Work order:
Reproduce the records exactly, beginning with their first line and ending with the line that contains "open Sys2Proof", and output nothing more.

Source data:
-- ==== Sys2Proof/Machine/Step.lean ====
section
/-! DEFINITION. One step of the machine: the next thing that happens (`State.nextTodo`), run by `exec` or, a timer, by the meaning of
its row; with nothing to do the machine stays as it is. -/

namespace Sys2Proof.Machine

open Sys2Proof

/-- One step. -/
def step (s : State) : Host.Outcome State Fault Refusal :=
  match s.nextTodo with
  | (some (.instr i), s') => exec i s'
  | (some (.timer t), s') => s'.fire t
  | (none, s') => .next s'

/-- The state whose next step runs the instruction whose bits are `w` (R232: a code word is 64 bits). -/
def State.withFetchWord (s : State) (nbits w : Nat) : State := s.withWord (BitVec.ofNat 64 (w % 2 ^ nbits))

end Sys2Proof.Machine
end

Exercise answer:
-- ==== Sys2Proof/Machine/Step.lean ====
section
/-! DEFINITION. One step of the machine: the next thing that happens (`State.nextTodo`), run by `exec` or, a timer, by the meaning of
its row; with nothing to do the machine stays as it is. -/

namespace Sys2Proof.Machine

open Sys2Proof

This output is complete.